La France face à un "acte de guerre", deux kamikazes déjà identifiés

Au moins 129 morts, outre les assaillants, et 352 blessés, dont 99 en "urgence absolue", selon le dernier bilan des attaques présenté par le procureur de Paris.

La ville lumière s'éteint. ALAIN JOCARD/AFP

Les enquêteurs ont commencé samedi à identifier les auteurs des attaques les plus meurtriers jamais commis en France, un "acte de guerre" au coeur de Paris revendiqué par le groupe jihadiste Etat islamique (EI), qui a fait plus de 100 morts.

Pour le président François Hollande, qui a décrété deux mesures exceptionnelles - un deuil national de trois jours, jusqu'à mardi, et l'état d'urgence, qui pourrait être prolongé au-delà des 12 jours prévus -, les attaques de vendredi sont un "acte de guerre".

Pour la première fois en France, des kamikazes ont frappé. Et contrairement aux derniers attentats, les jihadistes ont ouvert le feu de façon indiscriminée, cherchant à tuer en masse. La France est "en guerre" et va poursuivre son action en Syrie "avec la volonté de toucher, d'anéantir" l'EI, a insisté le Premier ministre Manuel Valls.

(Voir aussi : Attentats à Paris : les photos et vidéos d'une nuit cauchemardesque)

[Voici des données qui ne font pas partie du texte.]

-- ==== Sys2Proof/Machine/Operands.lean ====
section
/-! DEFINITION. The operands: width functions (rules R8, R9), the fields of each register (rules R12, R21 to
R29, R86) and the quantities assembled from stored bytes (rule R86). -/

namespace Sys2Proof.Machine

/-- `sext_8` (rule R9): a byte read as a two's-complement number. -/
def sext8 (b : Byte) : Int := b.toInt

/-- `zext_16` (rules R9, R158): what a lane holds after a non-negative sum is stored. -/
def zext16 (n : Nat) : Lane := BitVec.ofNat 16 n

/-- `wrap16` (rules R9, R205): what a lane holds after a signed sum is stored. -/
def wrap16 (n : Int) : Lane := BitVec.ofInt 16 n

/-- INT bit 7, `enable` (rule R21). -/
def intEnable (b : Byte) : Bool := b.getLsbD 7

/-- INT bit 5, `autoShutoff` (rule R21). -/
def intAutoShutoff (b : Byte) : Bool := b.getLsbD 5

/-- INT bits 4:0, `interval` (rule R21). -/
def intInterval (b : Byte) : BitVec 5 := b.extractLsb' 0 5

/-- LRV bits 7:4, `panL` (rule R22). -/
def panL (b : Byte) : BitVec 4 := b.extractLsb' 4 4

/-- LRV bits 3:0, `panR` (rule R22). -/
def panR (b : Byte) : BitVec 4 := b.extractLsb' 0 4

/-- FQH bits 2:0 (rule R24). -/
def freqHigh (b : Byte) : BitVec 3 := b.extractLsb' 0 3

/-- EV0 bits 7:4, `envInit` (rule R25). -/
def envInit (b : Byte) : BitVec 4 := b.extractLsb' 4 4

/-- EV0 bit 3, `envDir` (rule R25). -/
def envDir (b : Byte) : Bool := b.getLsbD 3

/-- EV0 bits 2:0, `envInterval` (rule R25). -/
def envInterval (b : Byte) : BitVec 3 := b.extractLsb' 0 3

/-- EV1 bit 0, `envEnable` (rule R26). -/
def envEnable (b : Byte) : Bool := b.getLsbD 0

/-- EV1 bit 1, `envRepeat` (rule R26). -/
def envRepeat (b : Byte) : Bool := b.getLsbD 1

/-- EV1[4] bit 4, `modMode` (rules R12, R26). -/
def modMode (b : Byte) : Bool := b.getLsbD 4

/-- EV1[4] bit 5, `modRepeat` (rules R12, R26). -/
def modRepeat (b : Byte) : Bool := b.getLsbD 5

/-- EV1[4] bit 6, `modEnable` (rules R12, R26). -/
def modEnable (b : Byte) : Bool := b.getLsbD 6

/-- EV1[5] bits 6:4, `tapSel` (rule R26). -/
def tapSel (b : Byte) : BitVec 3 := b.extractLsb' 4 3

/-- RAM bits 3:0, `waveSel` (rule R27). -/
def waveSel (b : Byte) : BitVec 4 := b.extractLsb' 0 4

/-- SWP bit 7, `swpClk` (rule R28). -/
def swpClk (b : Byte) : Bool := b.getLsbD 7

/-- SWP bits 6:4, `swpInterval` (rule R28). -/
def swpInterval (b : Byte) : BitVec 3 := b.extractLsb' 4 3

/-- SWP bit 3, `swpDir` (rule R28). -/
def swpDir (b : Byte) : Bool := b.getLsbD 3

/-- SWP bits 2:0, `swpShift` (rule R28). -/
def swpShift (b : Byte) : BitVec 3 := b.extractLsb' 0 3

/-- SSTOP bit 0, `stop` (rule R29). -/
def sstopStop (b : Byte) : Bool := b.getLsbD 0

/-- A table byte's level, bits 5:0 (rules R30, R152). -/
def waveLevel (b : Byte) : Nat := (b.extractLsb' 0 6).toNat

/-- `FreqReg` of a channel: FQH[2:0] above FQL (rules R12, R24). -/
def freqReg (ch : Channel) : BitVec 11 := freqHigh ch.fqh ++ ch.fql

/-- The sweep interval in ticks, `swpInterval` × `SWEEP_CLK[swpClk]` (rules R28, R39, R86). -/
def sweepInterval (cfg : Params) (swp : Byte) : Nat :=
  (swpInterval swp).toNat * (if swpClk swp then cfg.sweepClk1 else cfg.sweepClk0)

/-- The LFSR tap of a noise-control byte, `NOISE_TAP[tapSel]` (rule R151). -/
def noiseTapBit (cfg : Params) (ev1 : Byte) : Nat := cfg.noiseTap[(tapSel ev1).toFin]

/-- The registers of channel `c`. -/
def State.ch (s : State) (c : Chan) : Channel := s.chan[c]

/-- `Period(c)`: the channel's current period in cycles (rule R146). -/
def period (s : State) (c : Chan) : Nat :=
  if c = chNoise then (freqLimit - (freqReg (s.ch c)).toNat) * s.cfg.periodMultNoise
  else if c = chSweep then (freqLimit - s.sweepFrequency.toNat) * s.cfg.periodMultWave
  else (freqLimit - (freqReg (s.ch c)).toNat) * s.cfg.periodMultWave

/-- `FRAMES` frames of (0, 0) (rule R224). -/
def silence (s : State) : List Frame := List.replicate s.cfg.frames Frame.zero

end Sys2Proof.Machine
end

Sept assaillants sont morts, a précisé le procureur de Paris François Molins, dans cette série de six attaques, menées "très vraisemblablement (par) trois équipes de terroristes" ciblant les spectateurs d'un concert de rock au Bataclan, des consommateurs attablés à des terrasses de cafés et restaurants du centre de la capitale et près du Stade de France, au nord de Paris.

Le bilan est sans précédent: au moins 129 morts, outre les assaillants, et 352 blessés, dont 99 en "urgence absolue", selon le procureur.

Le groupe EI (Daech, en arabe) a revendiqué ces attentats, affirmant que "huit frères portant des ceintures explosives et armés de fusils d'assaut ont visé des sites choisis soigneusement au coeur de Paris".
Le parquet a ouvert une enquête pour assassinats en relation avec une entreprise terroriste pour ces attaques, les plus meurtrières en Europe depuis les attentats islamistes de Madrid en 2004. Elles ont été perpétrées deux semaines avant la conférence sur le climat (COP21) près de Paris, où sont attendus plusieurs dizaines de chefs d'État et de gouvernement, comme Barack Obama qui a confirmé sa participation malgré les événements.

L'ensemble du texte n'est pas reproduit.